The computed ADF statistic, which measures the strength of evidence against the null hypothesis of non-stationarity. In this case, the statistic is significantly negative, indicating strong evidence in favor of stationarity.
Differencing to Remove Auto Correlation
# Differencing to reduce autocorrelation
ts_diff = ts.diff().dropna()
# Plot original and differenced series
plt.figure(figsize=(14, 7))
plt.plot(ts, label='Original')
plt.plot(ts_diff, label='Differenced', linestyle='--')
plt.legend()
plt.show()
Output:
Test for Stationarity
# Test for stationarity after differencing
result_diff = adfuller(ts_diff.dropna())
print(f'ADF Statistic (Differenced): {result_diff[0]}')
print(f'p-value (Differenced): {result_diff[1]}')
print(f'Critical Values (Differenced): {result_diff[4]}')
Output:
ADF Statistic (Differenced): -8.439660110734907 p-value (Differenced): 1.7773358987173984e-13 Critical Values (Differenced): {'1%': -3.4492815848836296, '5%': -2.8698813715275406, '10%': -2.5712138845950587}
The p-value is very small, indicating strong evidence against the null hypothesis. In this case, the null hypothesis is that the differenced series has a unit root (i.e., it is non-stationary). The small p-value suggests that we can reject the null hypothesis and conclude that the differenced series is stationary.
The computed ADF statistic, indicating the strength of evidence against the null hypothesis of non-stationarity. In this case, the statistic is significantly negative, suggesting strong evidence in favor of stationarity.

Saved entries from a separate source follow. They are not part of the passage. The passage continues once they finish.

theorem shaped_completeLoad (n : Nat) (b : List Byte) (s : State) (q : s.entriesShaped) :
    (completeLoad n b s).entriesShaped := by
  unfold completeLoad
  dsimp only
  refine every_of_dir (dir_startLoad _) ?_
  have a : (releaseWaiting n (judgeRecord n b)
      (countLoad (judgeRecord n b) (install ⟨n, judgeRecord n b⟩ (endLoad n s)))).entriesShaped :=
    preserved_foldl State.entriesShaped _ (fun u (w : WaitingPage) => shaped_judge _ w.link w.slot u) _ _ q
  have c := every_of_dir (dir_subscribeIfWaiting n (judgeRecord n b) .lb _)
    (every_of_dir (dir_subscribeIfWaiting n (judgeRecord n b) .la _) a)
  split
  · exact c
  · exact c

theorem dir_requestServing (l : LinkId) (s : State) : (requestServing l s).dir = s.dir := by
  unfold requestServing
  split
  · split
    · rfl
    · exact (dir_modLink _ _ _).trans (dir_requestLoad _ _)
  · rfl

theorem dir_abandonIfLoading (s : State) : (abandonIfLoading s).dir = s.dir := by
  unfold abandonIfLoading
  split <;> rfl

theorem dir_flushProfiles (s : State) : (flushProfiles s).dir = s.dir := by
  unfold flushProfiles requestServingRegions
  rw [dir_startLoad, dir_requestServing, dir_requestServing, dir_abandonIfLoading]
  rfl

theorem dir_yieldStore (s : State) : (yieldStore s).dir = s.dir := by
  show (abandonIfLoading s).dir = s.dir
  exact dir_abandonIfLoading s

theorem dir_returnStore (s : State) : (returnStore s).dir = s.dir := by
  unfold returnStore requestServingRegions
  rw [dir_startLoad]
  show (requestServing .lb (requestServing .la (emptyCache (drivePins s)))).dir = s.dir
  rw [dir_requestServing, dir_requestServing]
  rfl

theorem every_enterUp {Q : EntrySlot → Entry → Prop} (hQ : ReceiptFree Q) (l : LinkId) (s : State)
    (q : s.everyEntry Q) : (enterUp l s).everyEntry Q := by
  unfold enterUp
  refine every_offer hQ _ _ ?_
  have a : (modLink l openedLink s).everyEntry Q := every_of_dir (dir_modLink _ _ _) q
  exact a

theorem every_openLink {Q : EntrySlot → Entry → Prop} (hQ : ReceiptFree Q) (l : LinkId) (s : State)
    (q : s.everyEntry Q) : (openLink l s).everyEntry Q := by
  unfold openLink
  split
  · exact every_enterUp hQ _ _ (every_refuseOutstanding hQ _ _ (every_of_dir (dir_modLink _ _ _) q))
  · exact every_enterUp hQ _ _ q

theorem every_leaveUp {Q : EntrySlot → Entry → Prop} (hQ : ReceiptFree Q) (l : LinkId) (x : LinkState) (s : State)
    (q : s.everyEntry Q) : (leaveUp l x s).everyEntry Q := by
  have a := every_refuseOutstanding hQ l (modLink l (closedLink x) s) (every_of_dir (dir_modLink _ _ _) q)
  exact a

theorem every_faultLink {Q : EntrySlot → Entry → Prop} (hQ : ReceiptFree Q) (l : LinkId) (k : FaultKind) (f : FrameKind)
    (s : State) (q : s.everyEntry Q) : (faultLink l k f s).everyEntry Q := by
  have a := every_leaveUp hQ l .faulted (recordFault l k f s) (every_of_dir (dir_modLink _ _ _) q)
  have b : (startQuarantine l (leaveUp l .faulted (recordFault l k f s))).everyEntry Q :=
    every_of_dir (dir_modLink _ _ _) a
  unfold faultLink
  refine every_of_entries (fun i => ?_) b
  simp only [State.entryAt, State.dir_post, State.dir_countLink]

theorem every_settleResult {Q : EntrySlot → Entry → Prop} (hQ : ReceiptFree Q) (l : LinkId) (id : ReceiptId) (b : Bool)
    (s : State) (q : s.everyEntry Q) : (settleResult l id b s).everyEntry Q := by
  have c : (clearOutstanding l s).everyEntry Q := every_of_dir (dir_modLink _ _ _) q
  unfold settleResult
  split
  · split
    · exact c
    · split
      · exact every_receiptSent hQ _ _ c
      · exact every_refuse hQ _ _ c
  · exact q

theorem dir_deriveSubscription (l : LinkId) (n : Nat) (s : State) : (deriveSubscription l n s).dir = s.dir := by
  unfold deriveSubscription
  dsimp only
  split
  · simp [enqueue, useCache, setSubWaiting]
  · rw [dir_requestLoad]
    simp [enqueue, setSubWaiting]
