/-- The state of a leaving entry's receipt record settled, before the offer that follows (R165). -/
theorem stands_gone (r : ReceiptRecord) (s : State) :
    Stands r s (clearOutstanding r.target (receiptFailed (dropRecord r.id s))) := by
  have hd : (clearOutstanding r.target (receiptFailed (dropRecord r.id s))).dir = s.dir := by
    rw [dir_clearOutstanding]; rfl
  have hq : (clearOutstanding r.target (receiptFailed (dropRecord r.id s))).rcpt.queue =
      s.rcpt.queue.filter (fun y => !decide (y.id = r.id)) := by
    rw [rcpt_clearOutstanding]; rfl
  refine ⟨?_, ?_, fun l => ?_, ?_, by rw [hd], fun j _ => entryAt_congr hd j, fun g e _ _ => entryAt_congr hd _⟩
  · rw [hq]; exact (others_dropped r _).1
  · intro y hy hid; rw [hq] at hy; exact absurd hid ((others_dropped r _).2 y hy)
  · rw [link_clearOutstanding, link_clearOutstanding]; rfl
  · rw [now_clearOutstanding]; rfl

theorem filter_ne (r : ReceiptRecord) (q : List ReceiptRecord) :
    q.filter (fun y => !decide (y.id = r.id)) = q.filter (fun y => decide (y.id ≠ r.id)) :=
  List.filter_congr fun y _ => by by_cases h : y.id = r.id <;> simp [h]

/-- What the leaving of an entry does to its receipt record, of the handle that names it now (R165). -/
theorem recordGone_entryGone (h : Handle) (s : State) : RecordGone h s (entryGone h s) := by
  have find : ∀ r ∈ s.rcpt.queue, (∀ y ∈ s.rcpt.queue, y.handle = h ↔ y = r) →
      s.rcpt.queue.find? (fun r => r.handle = h) = some r := by
    intro r hr hu
    cases hf : s.rcpt.queue.find? (fun r => r.handle = h) with
    | none => exact absurd ((hu r hr).2 rfl) (by simpa using List.find?_eq_none.1 hf r hr)
    | some y =>
      have h1 := List.find?_some hf
      rw [(hu y (List.mem_of_find?_eq_some hf)).1 (by simpa using h1)]
  have isQ : ∀ r ∈ s.rcpt.queue, (∀ y ∈ s.rcpt.queue, y.handle = h ↔ y = r) → r.state = .queued →
      entryGone h s = receiptFailed (dropRecord r.id s) := by
    intro r hr hu hst; unfold entryGone; rw [find r hr hu]; simp only [hst]
  have isO : ∀ r ∈ s.rcpt.queue, (∀ y ∈ s.rcpt.queue, y.handle = h ↔ y = r) → r.state = .offered →
      entryGone h s = Sys2Proof.Machine.offer r.target (clearOutstanding r.target (receiptFailed (dropRecord r.id s))) := by
    intro r hr hu hst; unfold entryGone; rw [find r hr hu]; simp only [hst]
  refine ⟨fun hno => ?_, fun r hr hu => ?_, fun r hr hu hst => ?_, fun r hr hu hst => ?_⟩
  · rw [entryGone_none h s hno]; exact ⟨rfl, fun _ => rfl, fun _ _ => rfl, rfl⟩
  · cases hst : r.state with
    | queued =>
      rw [isQ r hr hu hst]
      exact ⟨fun y hy => (others_dropped r _).2 y hy, rfl, holds_post _ _, rfl, rfl⟩
    | offered =>
      rw [isO r hr hu hst]
      have hS := stands_gone r s
      obtain ⟨mid, hm⟩ : ∃ m, m = clearOutstanding r.target (receiptFailed (dropRecord r.id s)) := ⟨_, rfl⟩
      rw [← hm] at hS ⊢
      have hhost : mid.host = (receiptFailed (dropRecord r.id s)).host := by rw [hm]; simp [clearOutstanding]
      have hno : ∀ y ∈ mid.rcpt.queue, y.id ≠ r.id := by
        intro y hy; rw [hm, rcpt_clearOutstanding] at hy; exact (others_dropped r _).2 y hy
      have hlast : mid.rcpt.lastId = s.rcpt.lastId := by rw [hm, rcpt_clearOutstanding]; rfl
      have hoth : mid.link r.target.other = s.link r.target.other := by
        rw [hS.links, link_clearOutstanding, if_neg (LinkId.other_ne _)]
      rcases offer_cases r.target mid with ⟨e, _⟩ | ⟨y, _, _, h3, e⟩ <;> rw [e]
      · exact ⟨hno, hlast, by rw [hhost]; exact holds_post _ _, by rw [hhost]; rfl, hoth⟩
      · have ht : y.target = r.target := by
          have := List.find?_some h3
          simp only [Bool.and_eq_true, decide_eq_true_eq] at this
          exact this.1
        refine ⟨?_, ?_, by rw [host_makeOffer, hhost]; exact holds_post _ _, by rw [host_makeOffer, hhost]; rfl, ?_⟩
        · intro z hz
          rw [queue_makeOffer, List.mem_map] at hz
          obtain ⟨w, hw, rfl⟩ := hz
          have := hno w hw
          split <;> exact this
        · rw [lastId_makeOffer]; exact hlast
        · rw [link_makeOffer, ht, if_neg (LinkId.other_ne _)]; exact hoth
  · rw [isQ r hr hu hst]
    exact ⟨filter_ne r _, rfl, fun _ _ => rfl⟩
  · rw [isO r hr hu hst]
    have hS := stands_gone r s
    have hh : r.handle = h := (hu r hr).2 rfl
    have hs : ∀ y ∈ s.rcpt.queue, y.handle = r.handle → y.id = r.id := fun y hy hyh => by
      rw [(hu y hy).1 (hyh.trans hh)]
    obtain ⟨mid, hm⟩ : ∃ m, m = clearOutstanding r.target (receiptFailed (dropRecord r.id s)) := ⟨_, rfl⟩
    rw [← hm] at hS ⊢
    have hl : mid.link r.target = { s.link r.target with outstanding := none } := by
      rw [hS.links, link_clearOutstanding, if_pos rfl]
    refine ⟨?_, fun hup => hS.nextOffered hup hs, fun hup => ?_⟩
    · rcases offer_cases r.target mid with ⟨e, _⟩ | ⟨y, _, _, h3, e⟩ <;> rw [e]
      · rw [hl]; simp
      · have ht : y.target = r.target := by
          have := List.find?_some h3
          simp only [Bool.and_eq_true, decide_eq_true_eq] at this
          exact this.1
        rw [link_makeOffer, if_pos ht.symm]
        have hy := nextReceipt_mem h3
        rw [hm, rcpt_clearOutstanding] at hy
        have := (others_dropped r _).2 y hy
        simpa using this
    · have e : Sys2Proof.Machine.offer r.target mid = mid := by
        unfold Sys2Proof.Machine.offer; rw [if_neg]; rw [hl]; exact fun x => hup x.1
      rw [e]
      refine ⟨?_, hl, fun j hj => hS.elsewhere j (by rw [hh]; exact hj)⟩
      rw [hm, rcpt_clearOutstanding]; exact filter_ne r _

/-- It depends on the receipts, the links, the time and the other entries alone. -/
theorem RecordGone.congr {h : Handle} {s u t v : State} (g : RecordGone h u t) (hq : u.rcpt = s.rcpt)
    (hl : ∀ l, u.link l = s.link l) (hn : u.now = s.now) (hu : u.dir.useCounts = s.dir.useCounts)
    (he : ∀ j, j ≠ h.slot → u.entryAt j = s.entryAt j) (hc : s.dir.useCounts[h.slot] = h.use)
    (hf : u.host.cntG.receiptsFailed = s.host.cntG.receiptsFailed) (tq : v.rcpt = t.rcpt) (tl : ∀ l, v.link l = t.link l)
    (te : ∀ j, j ≠ h.slot → v.entryAt j = t.entryAt j) (tf : v.host.cntG.receiptsFailed = t.host.cntG.receiptsFailed)
    (tv : EventSet.holds t.host.events .receiptDone = true → EventSet.holds v.host.events .receiptDone = true) :
    RecordGone h s v := by
  refine ⟨fun h0 => ?_, fun r hr hi => ?_, fun r hr hi hst => ?_, fun r hr hi hst => ?_⟩
  · obtain ⟨a1, a2, a3, a4⟩ := g.absent (by rw [hq]; exact h0)
    exact ⟨by rw [tq, a1, hq], fun l => by rw [tl, a2, hl], fun j hj => by rw [te j hj, a3 j hj, he j hj], by rw [tf, a4, hf]⟩
  · obtain ⟨a1, a2, a3, a4, a5⟩ := g.failed r (by rw [hq]; exact hr) (by rw [hq]; exact hi)
    exact ⟨by rw [tq]; exact a1, by rw [tq, a2, hq], tv a3, by rw [tf, a4, hf], by rw [tl, a5, hl]⟩
  · obtain ⟨a1, a2, a3⟩ := g.queued r (by rw [hq]; exact hr) (by rw [hq]; exact hi) hst
    exact ⟨by rw [tq, a1, hq], by rw [tl, a2, hl], fun j hj => by rw [te j hj, a3 j hj, he j hj]⟩
  · obtain ⟨a1, a2, a3⟩ := g.offered r (by rw [hq]; exact hr) (by rw [hq]; exact hi) hst
    have hh : r.handle = h := (hi r hr).2 rfl
    refine ⟨by rw [tl]; exact a1, fun hup => ?_, fun hup => ?_⟩
    · refine (a2 (by rw [hl]; exact hup)).congr hq hl hn hu (by rw [hh]; exact he) (by subst hh; exact hc) ?_ tq tl
        (by rw [hh]; exact te)
      intro y hy hyh; rw [(hi y hy).1 (hyh.trans hh)]
    · obtain ⟨b1, b2, b3⟩ := a3 (by rw [hl]; exact hup)
      exact ⟨by rw [tq, b1, hq], by rw [tl, b2, hl], fun j hj => by rw [te j hj, b3 j hj, he j hj]⟩

/-- The record of an entry that departs (R75, R83, R85, R165). -/
theorem recordGone_departEntry (i : EntrySlot) (s : State) : RecordGone (s.handleOf i) s (departEntry i s) := by
  have w := requestWork_dropRequest i s
  have hu : (dropRequest i s).dir.useCounts = s.dir.useCounts := by rw [w]
  have hl : ∀ l, (dropRequest i s).link l = s.link l := fun l => by rw [w]; cases l <;> rfl
  refine (recordGone_entryGone (s.handleOf i) (dropRequest i s)).congr (by rw [w]) hl w.now hu
    (fun j hj => entryAt_dropRequest_other i j s hj) rfl (by rw [w.host]) rfl (fun _ => rfl) (fun j hj => ?_) rfl
    (fun h => ?_)
  · have hne : ¬ i = j := fun x => hj x.symm
    simp only [departEntry, entryAt_post, State.entryAt_putEntry, if_neg hne]; rfl
  · simp only [departEntry, post, State.setHost, EventSet.holds, BitVec.getLsbD_or] at h ⊢
    simp only [Bool.or_eq_true]; exact .inl h
end Sys2Proof.Machine
end

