-- ==== Sys2Proof/Laws/Polygon.lean ====
section
/-! SUPPORT. The parts of the polygon test as quantified statements: extremes of a list, the edges by their number (R119 to
R123). -/

namespace Sys2Proof.Machine

/-- The least of a list lies at or below a bound exactly when some member does. -/
theorem leastOf_le (a : Int) (xs : List Int) (c : Int) : leastOf a xs ≤ c ↔ ∃ x ∈ a :: xs, x ≤ c := by
  unfold leastOf
  induction xs generalizing a with
  | nil => simp
  | cons b r ih => simp only [List.foldl_cons, ih, List.mem_cons, exists_eq_or_imp]; rw [min_le_iff]; tauto

/-- The greatest of a list lies at or above a bound exactly when some member does. -/
theorem le_greatestOf (a : Int) (xs : List Int) (c : Int) : c ≤ greatestOf a xs ↔ ∃ x ∈ a :: xs, c ≤ x := by
  unfold greatestOf
  induction xs generalizing a with
  | nil => simp
  | cons b r ih => simp only [List.foldl_cons, ih, List.mem_cons, exists_eq_or_imp]; rw [le_max_iff]; tauto

/-- Edge `k` runs from vertex `k` to the next, the last to the first (R7). -/
theorem edgesOf_eq (a : Point) (r : List Point) :
    edgesOf (a :: r) = (List.range (r.length + 1)).map (fun k =>
      ((a :: r).getD (k % (r.length + 1)) a, (a :: r).getD ((k + 1) % (r.length + 1)) a)) := by
  unfold edgesOf
  apply List.ext_getElem
  · simp
  · intro k h1 h2
    simp only [List.length_map, List.length_range] at h2
    simp only [List.getElem_zip, List.getElem_map, List.getElem_range, Prod.mk.injEq]
    have e1 : k % (r.length + 1) = k := Nat.mod_eq_of_lt h2
    refine ⟨?_, ?_⟩
    · rw [e1]; rw [List.getD_eq_getElem _ _ (by simp; omega)]
    · by_cases hk : k + 1 = r.length + 1
      · rw [hk, Nat.mod_self]
        have : k = r.length := by omega
        subst this
        simp
      · rw [Nat.mod_eq_of_lt (by omega), List.getD_eq_getElem _ _ (by simp; omega)]
        simp [show k < r.length by omega]

end Sys2Proof.Machine
end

How to Remove Non-Stationarity in Time Series Forecasting
Removing non-stationarity in time series data is crucial for accurate forecasting because many time series forecasting models assume stationarity, where the statistical properties of the time series do not change over time. Non-stationarity can manifest as trends, seasonality, or other forms of irregular patterns in the data.
The article comprehensively covers techniques and tests for removing non-stationarity in time series data, crucial for accurate forecasting, including detrending, seasonal adjustment, logarithmic transformation, differencing, and ADF/KPSS tests for stationarity validation.